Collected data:
********************
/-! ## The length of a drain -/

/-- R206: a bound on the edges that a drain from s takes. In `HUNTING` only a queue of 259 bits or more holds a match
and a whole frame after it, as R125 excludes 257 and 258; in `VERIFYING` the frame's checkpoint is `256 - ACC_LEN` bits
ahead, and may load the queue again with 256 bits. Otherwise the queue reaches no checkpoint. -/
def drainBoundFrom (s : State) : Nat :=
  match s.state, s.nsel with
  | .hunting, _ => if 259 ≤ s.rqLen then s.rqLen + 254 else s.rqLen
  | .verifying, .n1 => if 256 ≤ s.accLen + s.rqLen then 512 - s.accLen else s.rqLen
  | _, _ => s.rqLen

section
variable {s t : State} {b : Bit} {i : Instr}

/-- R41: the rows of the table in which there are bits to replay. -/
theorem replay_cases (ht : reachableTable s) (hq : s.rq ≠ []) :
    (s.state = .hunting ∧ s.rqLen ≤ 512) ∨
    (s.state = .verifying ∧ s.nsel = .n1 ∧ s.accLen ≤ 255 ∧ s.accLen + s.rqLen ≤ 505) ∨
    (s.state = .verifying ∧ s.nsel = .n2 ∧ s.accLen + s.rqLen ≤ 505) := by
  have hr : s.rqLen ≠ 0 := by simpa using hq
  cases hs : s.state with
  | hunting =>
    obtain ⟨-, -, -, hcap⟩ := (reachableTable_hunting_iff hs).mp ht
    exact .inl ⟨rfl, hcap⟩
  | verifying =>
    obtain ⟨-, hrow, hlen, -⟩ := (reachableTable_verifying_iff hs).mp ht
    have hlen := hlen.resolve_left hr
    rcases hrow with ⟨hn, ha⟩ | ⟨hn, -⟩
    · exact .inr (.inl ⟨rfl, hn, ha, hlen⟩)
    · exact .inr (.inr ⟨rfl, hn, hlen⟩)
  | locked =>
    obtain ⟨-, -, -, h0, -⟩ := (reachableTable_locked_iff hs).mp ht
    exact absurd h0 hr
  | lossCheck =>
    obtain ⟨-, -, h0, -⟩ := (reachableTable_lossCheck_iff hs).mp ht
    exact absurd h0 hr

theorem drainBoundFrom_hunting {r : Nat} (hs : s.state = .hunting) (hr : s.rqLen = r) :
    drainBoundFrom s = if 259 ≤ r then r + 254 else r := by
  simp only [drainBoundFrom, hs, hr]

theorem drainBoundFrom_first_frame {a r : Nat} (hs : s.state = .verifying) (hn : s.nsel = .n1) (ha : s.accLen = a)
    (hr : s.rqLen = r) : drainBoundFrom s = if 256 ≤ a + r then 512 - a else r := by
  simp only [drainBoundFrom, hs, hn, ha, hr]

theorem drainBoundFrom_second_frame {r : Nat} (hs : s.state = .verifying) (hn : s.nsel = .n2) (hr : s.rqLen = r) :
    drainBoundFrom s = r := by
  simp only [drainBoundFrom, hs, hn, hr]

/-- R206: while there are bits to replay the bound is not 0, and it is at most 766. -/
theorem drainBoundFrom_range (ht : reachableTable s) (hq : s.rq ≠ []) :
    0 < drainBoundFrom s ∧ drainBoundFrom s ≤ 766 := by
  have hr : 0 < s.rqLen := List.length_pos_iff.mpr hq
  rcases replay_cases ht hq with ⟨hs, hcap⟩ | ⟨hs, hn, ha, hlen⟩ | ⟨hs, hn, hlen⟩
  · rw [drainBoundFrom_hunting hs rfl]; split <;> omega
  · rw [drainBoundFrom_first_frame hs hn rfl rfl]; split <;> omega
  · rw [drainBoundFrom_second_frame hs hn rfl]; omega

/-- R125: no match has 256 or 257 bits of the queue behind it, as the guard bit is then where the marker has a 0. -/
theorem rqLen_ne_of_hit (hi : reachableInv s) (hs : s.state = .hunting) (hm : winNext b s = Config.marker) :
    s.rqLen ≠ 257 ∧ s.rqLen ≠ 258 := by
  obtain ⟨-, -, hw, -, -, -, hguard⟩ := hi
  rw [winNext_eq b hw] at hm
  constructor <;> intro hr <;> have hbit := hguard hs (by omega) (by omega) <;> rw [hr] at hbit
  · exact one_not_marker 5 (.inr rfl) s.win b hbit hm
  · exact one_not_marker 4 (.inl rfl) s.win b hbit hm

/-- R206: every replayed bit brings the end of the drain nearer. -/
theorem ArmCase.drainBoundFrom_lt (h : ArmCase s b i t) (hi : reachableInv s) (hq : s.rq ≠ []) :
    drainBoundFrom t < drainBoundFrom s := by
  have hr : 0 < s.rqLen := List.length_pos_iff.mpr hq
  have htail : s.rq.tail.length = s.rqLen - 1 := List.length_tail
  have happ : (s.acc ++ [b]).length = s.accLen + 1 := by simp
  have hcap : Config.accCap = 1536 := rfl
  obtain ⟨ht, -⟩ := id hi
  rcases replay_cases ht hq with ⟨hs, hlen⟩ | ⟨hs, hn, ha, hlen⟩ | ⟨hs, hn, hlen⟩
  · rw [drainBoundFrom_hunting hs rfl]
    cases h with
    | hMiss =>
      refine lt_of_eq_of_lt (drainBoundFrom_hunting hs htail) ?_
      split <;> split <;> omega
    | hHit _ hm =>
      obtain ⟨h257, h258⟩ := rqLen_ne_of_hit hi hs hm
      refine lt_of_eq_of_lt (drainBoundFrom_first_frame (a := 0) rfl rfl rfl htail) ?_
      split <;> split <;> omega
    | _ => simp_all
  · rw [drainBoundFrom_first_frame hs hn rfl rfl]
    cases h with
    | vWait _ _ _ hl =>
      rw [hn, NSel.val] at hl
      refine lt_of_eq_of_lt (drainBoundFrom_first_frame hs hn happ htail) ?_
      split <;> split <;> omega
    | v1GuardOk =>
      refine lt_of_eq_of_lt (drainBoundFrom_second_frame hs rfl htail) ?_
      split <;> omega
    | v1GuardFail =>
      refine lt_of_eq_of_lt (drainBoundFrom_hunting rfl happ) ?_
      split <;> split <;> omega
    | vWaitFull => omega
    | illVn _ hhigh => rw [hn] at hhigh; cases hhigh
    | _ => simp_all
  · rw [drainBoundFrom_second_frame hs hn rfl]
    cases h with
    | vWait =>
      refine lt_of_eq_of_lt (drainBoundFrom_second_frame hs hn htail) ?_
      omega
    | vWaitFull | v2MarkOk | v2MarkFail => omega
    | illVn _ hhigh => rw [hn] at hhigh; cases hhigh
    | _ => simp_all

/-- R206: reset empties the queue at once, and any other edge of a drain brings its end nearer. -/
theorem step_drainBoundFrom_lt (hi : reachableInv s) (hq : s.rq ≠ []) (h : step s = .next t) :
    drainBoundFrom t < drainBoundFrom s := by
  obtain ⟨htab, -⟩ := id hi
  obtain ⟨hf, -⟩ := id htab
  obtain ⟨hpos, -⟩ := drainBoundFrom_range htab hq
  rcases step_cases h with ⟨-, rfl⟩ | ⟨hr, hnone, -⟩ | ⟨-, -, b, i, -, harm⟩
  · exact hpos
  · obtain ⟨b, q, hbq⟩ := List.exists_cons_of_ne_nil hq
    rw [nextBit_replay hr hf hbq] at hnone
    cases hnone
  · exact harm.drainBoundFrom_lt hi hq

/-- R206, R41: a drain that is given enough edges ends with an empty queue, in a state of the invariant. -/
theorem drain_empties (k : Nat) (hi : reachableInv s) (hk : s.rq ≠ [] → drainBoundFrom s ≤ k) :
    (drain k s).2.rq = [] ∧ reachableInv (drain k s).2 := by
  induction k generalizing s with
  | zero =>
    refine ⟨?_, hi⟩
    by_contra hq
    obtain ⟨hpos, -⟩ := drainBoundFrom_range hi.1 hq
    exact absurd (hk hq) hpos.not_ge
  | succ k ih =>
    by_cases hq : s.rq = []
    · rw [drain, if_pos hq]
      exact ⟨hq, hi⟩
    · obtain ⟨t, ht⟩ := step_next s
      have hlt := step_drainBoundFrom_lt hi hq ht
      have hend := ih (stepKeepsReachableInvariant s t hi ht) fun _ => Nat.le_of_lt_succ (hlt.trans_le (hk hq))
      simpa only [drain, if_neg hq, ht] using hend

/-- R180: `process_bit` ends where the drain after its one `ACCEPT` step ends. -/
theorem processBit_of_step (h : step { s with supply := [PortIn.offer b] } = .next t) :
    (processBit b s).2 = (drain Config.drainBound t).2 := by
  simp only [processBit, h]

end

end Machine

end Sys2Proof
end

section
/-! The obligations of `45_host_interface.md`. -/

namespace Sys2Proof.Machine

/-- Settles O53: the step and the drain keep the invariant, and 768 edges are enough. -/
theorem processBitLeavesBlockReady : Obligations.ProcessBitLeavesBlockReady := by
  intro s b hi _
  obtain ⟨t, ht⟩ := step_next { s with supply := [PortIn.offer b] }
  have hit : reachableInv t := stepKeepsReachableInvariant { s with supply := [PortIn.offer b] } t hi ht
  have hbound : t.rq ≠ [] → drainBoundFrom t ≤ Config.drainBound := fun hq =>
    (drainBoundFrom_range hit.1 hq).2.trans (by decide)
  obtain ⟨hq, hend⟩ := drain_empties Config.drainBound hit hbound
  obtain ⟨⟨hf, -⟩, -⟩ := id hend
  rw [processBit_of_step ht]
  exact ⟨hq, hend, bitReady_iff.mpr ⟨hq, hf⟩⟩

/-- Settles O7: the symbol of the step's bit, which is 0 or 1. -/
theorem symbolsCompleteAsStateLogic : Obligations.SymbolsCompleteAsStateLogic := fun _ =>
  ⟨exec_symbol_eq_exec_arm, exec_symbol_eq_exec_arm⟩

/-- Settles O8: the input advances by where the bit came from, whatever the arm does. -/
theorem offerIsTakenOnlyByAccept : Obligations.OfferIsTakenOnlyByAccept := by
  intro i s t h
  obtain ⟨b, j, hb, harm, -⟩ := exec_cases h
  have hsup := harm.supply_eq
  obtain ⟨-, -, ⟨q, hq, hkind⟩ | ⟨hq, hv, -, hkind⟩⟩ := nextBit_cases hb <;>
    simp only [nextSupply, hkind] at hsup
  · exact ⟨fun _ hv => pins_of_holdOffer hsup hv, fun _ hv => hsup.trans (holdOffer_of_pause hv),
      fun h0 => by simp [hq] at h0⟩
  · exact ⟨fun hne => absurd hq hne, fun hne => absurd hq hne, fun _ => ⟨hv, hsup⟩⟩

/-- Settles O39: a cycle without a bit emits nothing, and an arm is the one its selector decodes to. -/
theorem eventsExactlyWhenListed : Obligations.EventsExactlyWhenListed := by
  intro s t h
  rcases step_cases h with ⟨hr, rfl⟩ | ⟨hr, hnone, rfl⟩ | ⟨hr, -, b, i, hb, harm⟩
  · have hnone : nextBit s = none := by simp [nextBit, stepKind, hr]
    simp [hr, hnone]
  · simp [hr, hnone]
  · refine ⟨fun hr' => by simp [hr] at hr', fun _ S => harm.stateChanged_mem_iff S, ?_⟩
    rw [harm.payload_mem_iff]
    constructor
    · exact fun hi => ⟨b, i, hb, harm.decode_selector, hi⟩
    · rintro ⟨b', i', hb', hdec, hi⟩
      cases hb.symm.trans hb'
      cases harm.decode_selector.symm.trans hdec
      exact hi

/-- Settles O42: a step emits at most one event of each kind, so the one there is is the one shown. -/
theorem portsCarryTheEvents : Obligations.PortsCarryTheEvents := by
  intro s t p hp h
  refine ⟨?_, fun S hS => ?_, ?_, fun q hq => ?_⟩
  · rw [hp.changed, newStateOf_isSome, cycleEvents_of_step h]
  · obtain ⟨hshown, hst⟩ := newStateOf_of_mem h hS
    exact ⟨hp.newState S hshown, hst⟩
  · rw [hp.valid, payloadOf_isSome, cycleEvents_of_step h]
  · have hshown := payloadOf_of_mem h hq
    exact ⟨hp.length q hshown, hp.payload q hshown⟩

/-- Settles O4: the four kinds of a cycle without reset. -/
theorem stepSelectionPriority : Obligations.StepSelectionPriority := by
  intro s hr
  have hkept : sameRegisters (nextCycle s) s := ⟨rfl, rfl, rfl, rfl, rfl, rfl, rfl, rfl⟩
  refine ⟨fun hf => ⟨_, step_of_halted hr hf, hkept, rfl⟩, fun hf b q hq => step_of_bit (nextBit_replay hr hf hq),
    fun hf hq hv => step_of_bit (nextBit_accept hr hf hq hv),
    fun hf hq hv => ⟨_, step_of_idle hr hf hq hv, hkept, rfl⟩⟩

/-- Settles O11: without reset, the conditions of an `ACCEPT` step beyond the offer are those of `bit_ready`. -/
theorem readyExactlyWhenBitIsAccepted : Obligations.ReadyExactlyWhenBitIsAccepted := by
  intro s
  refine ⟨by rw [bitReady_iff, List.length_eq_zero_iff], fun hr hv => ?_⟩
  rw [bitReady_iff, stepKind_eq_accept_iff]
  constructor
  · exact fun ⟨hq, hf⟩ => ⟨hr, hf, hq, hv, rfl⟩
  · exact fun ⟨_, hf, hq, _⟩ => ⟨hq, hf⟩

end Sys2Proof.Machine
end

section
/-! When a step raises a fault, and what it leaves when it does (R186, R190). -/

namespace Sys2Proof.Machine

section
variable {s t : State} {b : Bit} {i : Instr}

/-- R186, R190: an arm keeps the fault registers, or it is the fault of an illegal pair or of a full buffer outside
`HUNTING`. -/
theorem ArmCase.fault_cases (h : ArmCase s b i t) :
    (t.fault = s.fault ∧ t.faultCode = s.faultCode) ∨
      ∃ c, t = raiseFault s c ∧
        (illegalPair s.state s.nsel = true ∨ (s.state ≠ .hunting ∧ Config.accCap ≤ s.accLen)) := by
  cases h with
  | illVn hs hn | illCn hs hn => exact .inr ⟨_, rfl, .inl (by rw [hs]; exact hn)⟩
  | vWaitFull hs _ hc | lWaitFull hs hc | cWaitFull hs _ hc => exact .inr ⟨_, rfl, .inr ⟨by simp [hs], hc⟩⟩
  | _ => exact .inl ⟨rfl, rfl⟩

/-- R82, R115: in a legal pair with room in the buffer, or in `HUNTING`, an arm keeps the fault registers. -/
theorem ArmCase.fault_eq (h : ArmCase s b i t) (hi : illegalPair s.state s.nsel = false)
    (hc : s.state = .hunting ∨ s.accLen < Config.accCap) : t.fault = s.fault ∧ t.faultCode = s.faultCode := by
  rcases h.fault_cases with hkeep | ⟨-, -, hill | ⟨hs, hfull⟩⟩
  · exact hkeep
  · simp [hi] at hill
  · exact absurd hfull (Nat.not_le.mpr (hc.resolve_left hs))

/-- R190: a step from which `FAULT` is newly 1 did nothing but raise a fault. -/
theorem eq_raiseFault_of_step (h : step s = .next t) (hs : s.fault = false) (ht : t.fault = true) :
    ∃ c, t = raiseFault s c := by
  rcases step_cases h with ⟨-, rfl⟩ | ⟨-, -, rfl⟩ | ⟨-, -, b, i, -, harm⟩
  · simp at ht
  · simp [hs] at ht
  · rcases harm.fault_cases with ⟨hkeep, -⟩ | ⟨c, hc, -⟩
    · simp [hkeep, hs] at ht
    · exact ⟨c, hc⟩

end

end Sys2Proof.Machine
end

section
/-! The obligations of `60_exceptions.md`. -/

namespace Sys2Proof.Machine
********************
ASSIGNMENT: Please reproduce, exactly as they appear above, the lines from the line containing "intro s t h" up to and including the line containing "refine ⟨?_, fun".

FINISHED EXERCISE:
  intro s t h
  rcases step_cases h with ⟨hr, rfl⟩ | ⟨hr, hnone, rfl⟩ | ⟨hr, -, b, i, hb, harm⟩
  · have hnone : nextBit s = none := by simp [nextBit, stepKind, hr]
    simp [hr, hnone]
  · simp [hr, hnone]
  · refine ⟨fun hr' => by simp [hr] at hr', fun _ S => harm.stateChanged_mem_iff S, ?_⟩
    rw [harm.payload_mem_iff]
    constructor
    · exact fun hi => ⟨b, i, hb, harm.decode_selector, hi⟩
    · rintro ⟨b', i', hb', hdec, hi⟩
      cases hb.symm.trans hb'
      cases harm.decode_selector.symm.trans hdec
      exact hi

/-- Settles O42: a step emits at most one event of each kind, so the one there is is the one shown. -/
theorem portsCarryTheEvents : Obligations.PortsCarryTheEvents := by
  intro s t p hp h
  refine ⟨?_, fun S hS => ?_, ?_, fun q hq => ?_⟩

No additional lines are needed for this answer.